• _Data under study_:
+ + + + +

/-- A number in two bytes, high byte first. -/
def enc2 (n : Nat) : List Byte := [BitVec.ofNat 8 (n / 256), BitVec.ofNat 8 n]

/-- A number in three bytes, high byte first (second-of-day). -/
def enc3 (n : Nat) : List Byte := BitVec.ofNat 8 (n / 65536) :: enc2 n

/-- A number in four bytes, high byte first (elapsed count). -/
def enc4 (n : Nat) : List Byte := enc2 (n / 65536) ++ enc2 n

/-- A signed number in two bytes, two's complement. -/
def encInt2 (n : Int) : List Byte := enc2 (BitVec.ofInt 16 n).toNat

/-- A number up to 255 that may be none: 255. -/
def encOr255 (n : Option Nat) : List Byte := enc1 (n.getD 255)

/-- A flag. -/
def encFlag (b : Bool) : List Byte := enc1 b.toNat

/-- A set of bits in the given number of bytes, members 0 to 7 in the first byte (zone set). -/
def encZones (z : ZoneSet) : List Byte := (List.range 8).map (fun i => (z >>> (8 * i)).setWidth 8)

/-- An optional field: presence, then the field. -/
def encOpt {α : Type} (enc : α → List Byte) : Option α → List Byte
  | some x => 1 :: enc x
  | none => [0]

/-- A list: count, then the items. -/
def encList {α : Type} (enc : α → List Byte) (l : List α) : List Byte := enc1 l.length ++ l.flatMap enc

/-- A recorded civil time in six bytes. -/
def encStamp (c : CivilStamp) : List Byte := enc2 c.day.toNat ++ enc3 c.second ++ encFlag c.valid

/-- The frame with its check, high byte first. -/
def withCheck (bytes : List Byte) : List Byte := bytes ++ enc2 (frameCheck bytes).toNat

/-! ### Choices from a list: their positions -/

/-- The reference states in the order of Table 11-7. -/
def RefState.place : RefState → Nat
  | .absent => 0
  | .locked => 1
  | .slewing => 2

/-- The result codes in the order of Table 0-5. -/
def ResultCode.place : ResultCode → Nat
  | .ok => 0
  | .clamped => 1
  | .notFound => 2
  | .range => 3
  | .conflict => 4
  | .full => 5
  | .inUse => 6
  | .busy => 7
  | .modeRefused => 8
  | .sourceBusy => 9
  | .panelActive => 10
  | .timeInvalid => 11
  | .malformed => 12

/-- The zone kinds in the order of Table 6-1. -/
def ZoneKind.place : ZoneKind → Nat
  | .room => 0
  | .corridor => 1
  | .outdoor => 2
  | .assembly => 3

/-- The coverages in the order of Table 7-1. -/
def Coverage.place : Coverage → Nat
  | .all => 0
  | .any => 1

/-- The end reasons in the order of Table 7-1. -/
def EndReason.place : EndReason → Nat
  | .released => 0
  | .expired => 1
  | .preempted => 2
  | .modeEnded => 3
  | .waitExpired => 4
  | .zonesLost => 5

/-- The record states in the order of Table 7-1. -/
def AnnState.place : AnnState → Nat
  | .waiting => 0
  | .active _ => 1
  | .ended .. => 2

/-- The line states of R69 in the order of their kind's list. -/
def LineState.place : LineState → Nat
  | .unset => 0
  | .synced => 1
  | .holding => 2
  | .advancing => 3
  | .following => 0
  | .stopped => 4
  | .faulted => 5

/-- A Coded line's states are Following, Stopped and Faulted (R69). -/
def linePlace (l : Line) : Nat :=
  match l.kind, l.state with
  | .coded, .stopped => 1
  | .coded, .faulted => 2
  | _, st => st.place

/-- The fault causes in the order of Table 5-1. -/
def FaultCause.place : FaultCause → Nat
  | .none => 0
  | .overcurrent => 1
  | .openCircuit => 2

/-- The polarities A and B. -/
def polarityPlace : Polarity → Nat
  | .a => 0
  | .b => 1

/-- The phases in the order of Table 9-4. -/
def Phase.place : Phase → Nat
  | .sounding => 0
  | .sweep => 1
  | .mustered => 2
  | .closing => 3

/-- The record kinds in the order of Table 9-4. -/
def EvacKind.place : EvacKind → Nat
  | .drill => 0
  | .alarm => 1

/-- The results in the order of Table 9-5. -/
def EvacResult.place : EvacResult → Nat
  | .completed => 0
  | .endedEarly => 1
  | .superseded => 2
  | .interrupted => 3

/-- The link states in the order of Table 10-1. -/
def LinkState.place : LinkState → Nat
  | .unknown => 0
  | .online => 1
  | .lost => 2

/-- The layers by their codes in Table 11-6's text. -/
def Layer.place : Layer → Nat
  | .job => 0
  | .forced => 1
  | .evacuation => 2

/-- A threshold: its level, or 5 for Never (Table 11-5). -/
def thresholdPlace : Threshold → Nat
  | .level n => n
  | .never => 5

/-! ### Records -/

/-- Table 11-7: a time snapshot in 23 bytes. -/
def encSnapshot (t : Snapshot) : List Byte :=
  enc2 t.stdDay.toNat ++ enc3 t.stdSecond ++ enc1 t.tick ++ enc2 t.civilDay.toNat ++ enc3 t.civilSecond ++ enc2 t.civilMinute ++
    encInt2 t.offset ++ encFlag t.valid ++ enc1 t.refState.place ++ [BitVec.ofInt 8 t.residual] ++ encFlag t.labelPending ++
    enc4 t.counter.toNat

/-- A key in the encoding of its table (R166); the SITE table has none. -/
def encKey : Key → List Byte
  | .plan n => enc1 n
  | .entry plan tag => enc1 plan ++ enc1 tag
  | .override division day => enc1 division ++ enc2 day.toNat
  | .shift day => enc2 day.toNat
  | .pattern n => enc1 n
  | .zone n => enc1 n
  | .building n => enc1 n
  | .line n => enc1 n
  | .program n => enc1 n
  | .division n => enc1 n
  | .site => []
  | .announcement n => enc1 n
  | .call zone => enc1 zone

/-- The start byte of a NEXT key (Table 11-3). -/
def startPlace : NextStart → Nat
  | .given => 0
  | .fromStart => 1
  | .fromPlan => 2

/-- The action of an entry with its four Bell bytes (Table 11-5); an entry that is no Bell has none of them (their bytes: DESIGN CHOICE,
log 20). -/
def encAction : Action → List Byte
  | .bell pattern duration holdable deferLimit => enc1 0 ++ enc1 pattern ++ enc1 duration ++ encFlag holdable ++ enc1 deferLimit
  | .auxOn => [1, 255, 255, 0, 255]
  | .auxOff => [2, 255, 255, 0, 255]

/-- The fields of a bell entry beside its key (Table 11-5). -/
def encEntry (e : Entry) : List Byte :=
  enc2 e.minute ++ enc1 e.second ++ enc1 e.mask.toNat ++ encZones e.zones ++ encAction e.action ++
    encOpt (fun d : Day => enc2 d.toNat) e.validFrom ++ encOpt (fun d : Day => enc2 d.toNat) e.validUntil

/-- The fields of an override: its kind, and the plan and cycle day as optional fields. -/
def encOverride : OverrideKind → List Byte
  | .plan p => enc1 0 ++ encOpt enc1 (some p) ++ encOpt enc1 none
  | .planSet p n => enc1 1 ++ encOpt enc1 (some p) ++ encOpt enc1 (some n)
  | .noSchool => enc1 2 ++ encOpt enc1 none ++ encOpt enc1 none

/-- The steps of a pattern: on-time and off-time pairs. -/
def encSteps (steps : List PatternStep) : List Byte := encList (fun x => enc1 x.on ++ enc1 x.off) steps

/-- The configuration of a zone (Table 11-5). -/
def encZoneConfig (c : ZoneConfig) : List Byte :=
  enc1 c.building ++ enc1 c.division ++ enc1 c.kind.place ++ encFlag c.callSwitch ++ enc1 c.alertPattern ++ enc1 c.alertDuration ++
    enc1 (thresholdPlace c.bellThreshold) ++ enc1 (thresholdPlace c.speakerThreshold) ++ enc1 (thresholdPlace c.auxThreshold) ++
    encFlag c.bellForced ++ encFlag c.speakerForced ++ encFlag c.auxForced ++ enc2 c.upper ++ enc2 c.lower ++ enc2 c.window

/-- A bell record in a ZONE reply: a state byte, 0 Idle, 1 Sounding or 2 Deferred, then the fields that only that state has, with no presence
byte; a Deferred deadline as its 4-byte start second and 1-byte length (R94 with 11.7 gives no layout: DESIGN CHOICE, log 20). -/
def encBellRecord : BellRecord → List Byte
  | .idle => [0]
  | .sounding pattern duration ticks tag => 1 :: (enc1 pattern ++ enc1 duration ++ enc2 ticks ++ enc1 tag)
  | .deferred pattern duration start length => 2 :: (enc1 pattern ++ enc1 duration ++ enc4 start.toNat ++ enc1 length)

/-- The bell byte, the pattern and tag byte, and the remaining eighths (Table 11-6's text); 65 535 eighths are endless. A Steady one has
pattern 0 and tag 0 (R156); an Off one has 0 in both (DESIGN CHOICE, log 9). -/
def encBell (v : BellValue) (layer : Layer) : List Byte :=
  match v with
  | .off => enc1 (64 * layer.place) ++ enc1 0 ++ enc2 0
  | .sounding pattern tag eighths => enc1 (1 + 64 * layer.place) ++ enc1 (16 * pattern + tag) ++ enc2 eighths
  | .steady => enc1 (1 + 64 * layer.place) ++ enc1 0 ++ enc2 65535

+ + + + +

• _Aim of the task_:
Using the records above, report each line that contains the word "Type" by copying it.

• _Completed task_:
def encOpt {α : Type} (enc : α → List Byte) : Option α → List Byte
def encList {α : Type} (enc : α → List Byte) (l : List α) : List Byte := enc1 l.length ++ l.flatMap enc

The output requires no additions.